## [ASSIGNED TASK]
Within the data that follows, set down exactly the lines from the one containing "[.log, .budget, .fw] ⊆ ps)" through the one containing "ps s0 (takeSource s) := by", both ends included.
Start of ENTRIES SUPPLIED
theorem sheetGroupEff_goes {ps : List Part} {s0 : State} (c : Cmd) (s : State) (h : Goes ps s0 s) (w : [.hawk] ⊆ ps) :
    Goes ps s0 (sheetGroupEff c s).st := by
  unfold sheetGroupEff
  repeat' (first
    | with_reducible assumption | exact reach w (Eq.refl _) | with_reducible apply done_goes
    | exact Or.inr (reachOne w (Eq.refl _)) | exact Or.inl rfl | simp only [Goes.mk_eq]
    | with_reducible apply GoesMk.upd | dsimp only)

theorem execSheetGroup_goes {ps : List Part} {s0 : State} (c : Cmd) (s : State) (h : Goes ps s0 s) (w : [.sys,
    .journal, .deferred, .hawk, .span, .outbox] ⊆ ps) : GoesTo ps s0 (execSheetGroup c s) := by
  unfold execSheetGroup
  repeat' (first
    | with_reducible assumption | exact reach w (Eq.refl _) | intro _ | apply GoesTo.next
    | with_reducible apply runConfig_goes | with_reducible apply sheetGroupEff_goes | dsimp only)

theorem switchTable_goes {ps : List Part} {s0 : State} (s : State) (h : Goes ps s0 s) (w : [.log, .budget, .fw] ⊆ ps)
    : Goes ps s0 (switchTable s) := by
  unfold switchTable
  repeat' (first
    | with_reducible assumption | exact reach w (Eq.refl _) | with_reducible apply measure_goes
    | with_reducible apply event_goes | exact Or.inr (reachOne w (Eq.refl _)) | exact Or.inl rfl
    | simp only [Goes.mk_eq] | with_reducible apply GoesMk.upd | split | dsimp only)

theorem takeSource_goes {ps : List Part} {s0 : State} (s : State) (h : Goes ps s0 s) (w : [.log, .budget] ⊆ ps) : Goes
    ps s0 (takeSource s) := by
  unfold takeSource
  repeat' (first
    | with_reducible assumption | exact reach w (Eq.refl _) | with_reducible apply event_goes
    | with_reducible apply Goes.ite | exact Or.inr (reachOne w (Eq.refl _)) | exact Or.inl rfl
    | simp only [Goes.mk_eq] | with_reducible apply GoesMk.upd | split | dsimp only)

theorem renewLeaves_goes {ps : List Part} {s0 : State} (s : State) (h : Goes ps s0 s) (w : [.budget] ⊆ ps) : Goes ps
    s0 (renewLeaves s) := by
  unfold renewLeaves
  repeat' (first
    | with_reducible assumption | exact Or.inr (reachOne w (Eq.refl _)) | exact Or.inl rfl | simp only [Goes.mk_eq]
    | with_reducible apply GoesMk.upd | dsimp only)

theorem stillShort_goes {ps : List Part} {s0 : State} (s : State) (h : Goes ps s0 s) (w : [.log, .budget] ⊆ ps) : Goes
    ps s0 (stillShort s) := by
  unfold stillShort
  repeat' (first
    | with_reducible assumption | exact reach w (Eq.refl _) | intro _ | with_reducible apply guarShort_goes
    | with_reducible apply Goes.foldl | with_reducible apply Goes.foldl1 | with_reducible apply Goes.foldl2
    | dsimp only)

theorem execBudgetPeriodBoundary_goes {ps : List Part} {s0 : State} (s : State) (h : Goes ps s0 s) (w : [.log,
    .budget, .fw] ⊆ ps) : GoesTo ps s0 (execBudgetPeriodBoundary s) := by
  unfold execBudgetPeriodBoundary
  repeat' (first
    | with_reducible assumption | exact reach w (Eq.refl _) | apply GoesTo.next | with_reducible apply takeSource_goes
    | with_reducible apply switchTable_goes | with_reducible apply stillShort_goes | with_reducible apply cntBgt_goes
    | with_reducible apply renewLeaves_goes | with_reducible apply Goes.ite | exact Or.inr (reachOne w (Eq.refl _))
    | exact Or.inl rfl | simp only [Goes.mk_eq] | with_reducible apply GoesMk.upd | split | dsimp only)

theorem execBudgetWaitExceeded_goes {ps : List Part} {s0 : State} (tok : Nat) (s : State) (h : Goes ps s0 s) (w :
    [.journal, .deferred, .trowel, .pke, .span, .log, .budget, .outbox] ⊆ ps) : GoesTo ps s0 (execBudgetWaitExceeded
    tok s) := by
  unfold execBudgetWaitExceeded
  repeat' (first
    | with_reducible assumption | exact reach w (Eq.refl _) | apply GoesTo.next | with_reducible apply event_goes
    | with_reducible apply cntBgt_goes | with_reducible apply cancel_goes | with_reducible apply Goes.ite
    | exact Or.inr (reachOne w (Eq.refl _)) | exact Or.inr ⟨reachOne w (Eq.refl _), fun c => c⟩ | exact Or.inl rfl
    | simp only [Goes.mk_eq] | with_reducible apply GoesMk.upd | split | dsimp only)

theorem budgetEff_goes {ps : List Part} {s0 : State} (c : Cmd) (s : State) (h : Goes ps s0 s) (w : [.budget] ⊆ ps) :
    Goes ps s0 (budgetEff c s).st := by
  unfold budgetEff
  repeat' (first
    | with_reducible assumption | exact reach w (Eq.refl _) | with_reducible apply done_goes
    | exact Or.inr (reachOne w (Eq.refl _)) | exact Or.inl rfl | simp only [Goes.mk_eq]
    | with_reducible apply GoesMk.upd | dsimp only)

end Sys2Proof.Machine
end

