theorem execPorstNDeassert_goes {ps : List Part} {s0 : State} (b : BootFacts) (s : State) (h : Goes ps s0 s) (w :
    [.sys, .fns, .journal, .time, .ports, .bpcfg, .skim, .hawk, .trowel, .publ, .eng, .pke, .rng, .keys, .sealer,
    .tamper, .pair, .span, .log, .budget, .fw, .freeCtr, .outbox] ⊆ ps) : GoesTo ps s0 (execPorstNDeassert b s) := by
  unfold execPorstNDeassert
  repeat' (first
    | with_reducible assumption | exact reach w (Eq.refl _) | apply GoesTo.next | with_reducible apply powerLoss_goes
    | with_reducible apply startUp_goes | with_reducible apply updFacts_goes | with_reducible apply Goes.ite
    | exact Or.inr (reachOne w (Eq.refl _)) | exact Or.inr ⟨reachOne w (Eq.refl _), rfl⟩
    | exact Or.inr ⟨reachOne w (Eq.refl _), fun c => c⟩
    | exact Or.inr ⟨reachOne w (Eq.refl _), rfl, rfl, rfl, rfl, rfl⟩ | exact Or.inl rfl | simp only [Goes.mk_eq]
    | with_reducible apply GoesMk.upd | split | dsimp only)

theorem execAdvanceRetry_goes {ps : List Part} {s0 : State} (s : State) (h : Goes ps s0 s) (w : [.sys, .fns, .journal,
    .time, .ports, .bpcfg, .skim, .hawk, .trowel, .publ, .eng, .pke, .rng, .keys, .sealer, .tamper, .pair, .span,
    .log, .budget, .fw, .freeCtr, .outbox] ⊆ ps) : GoesTo ps s0 (execAdvanceRetry s) := by
  unfold execAdvanceRetry
  repeat' (first
    | with_reducible assumption | exact reach w (Eq.refl _) | apply GoesTo.next | with_reducible apply startRest_goes
    | with_reducible apply blowPending_goes | with_reducible apply Goes.ite | split | dsimp only)

theorem genUp_goes {ps : List Part} {s0 : State} (s : State) (h : Goes ps s0 s) (w : [.pair] ⊆ ps) : Goes ps s0 (genUp
    s) := by
  unfold genUp
  repeat' (first
    | with_reducible assumption | with_reducible apply Goes.ite | exact Or.inr (reachOne w (Eq.refl _))
    | exact Or.inl rfl | simp only [Goes.mk_eq] | with_reducible apply GoesMk.upd | split | dsimp only)

theorem execPairListenEnd_goes {ps : List Part} {s0 : State} (s : State) (h : Goes ps s0 s) (w : [.sys, .time, .ports,
    .skim, .publ, .pair, .log, .fw, .outbox] ⊆ ps) : GoesTo ps s0 (execPairListenEnd s) := by
  unfold execPairListenEnd
  repeat' (first
    | with_reducible assumption | exact reach w (Eq.refl _) | apply GoesTo.next
    | with_reducible apply finishStart_goes | with_reducible apply lockStart_goes | with_reducible apply genUp_goes
    | with_reducible apply Goes.ite | exact Or.inr (reachOne w (Eq.refl _))
    | exact Or.inr ⟨reachOne w (Eq.refl _), rfl⟩ | exact Or.inr ⟨reachOne w (Eq.refl _), rfl, rfl, rfl, rfl, rfl⟩
    | exact Or.inl rfl | simp only [Goes.mk_eq] | with_reducible apply GoesMk.upd | split | dsimp only | omega)

end Sys2Proof.Machine
end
End of ENTRIES SUPPLIED
## [EXERCISE ANSWER]
theorem switchTable_goes {ps : List Part} {s0 : State} (s : State) (h : Goes ps s0 s) (w : [.log, .budget, .fw] ⊆ ps)
    : Goes ps s0 (switchTable s) := by
  unfold switchTable
  repeat' (first
    | with_reducible assumption | exact reach w (Eq.refl _) | with_reducible apply measure_goes
    | with_reducible apply event_goes | exact Or.inr (reachOne w (Eq.refl _)) | exact Or.inl rfl
    | simp only [Goes.mk_eq] | with_reducible apply GoesMk.upd | split | dsimp only)

theorem takeSource_goes {ps : List Part} {s0 : State} (s : State) (h : Goes ps s0 s) (w : [.log, .budget] ⊆ ps) : Goes
    ps s0 (takeSource s) := by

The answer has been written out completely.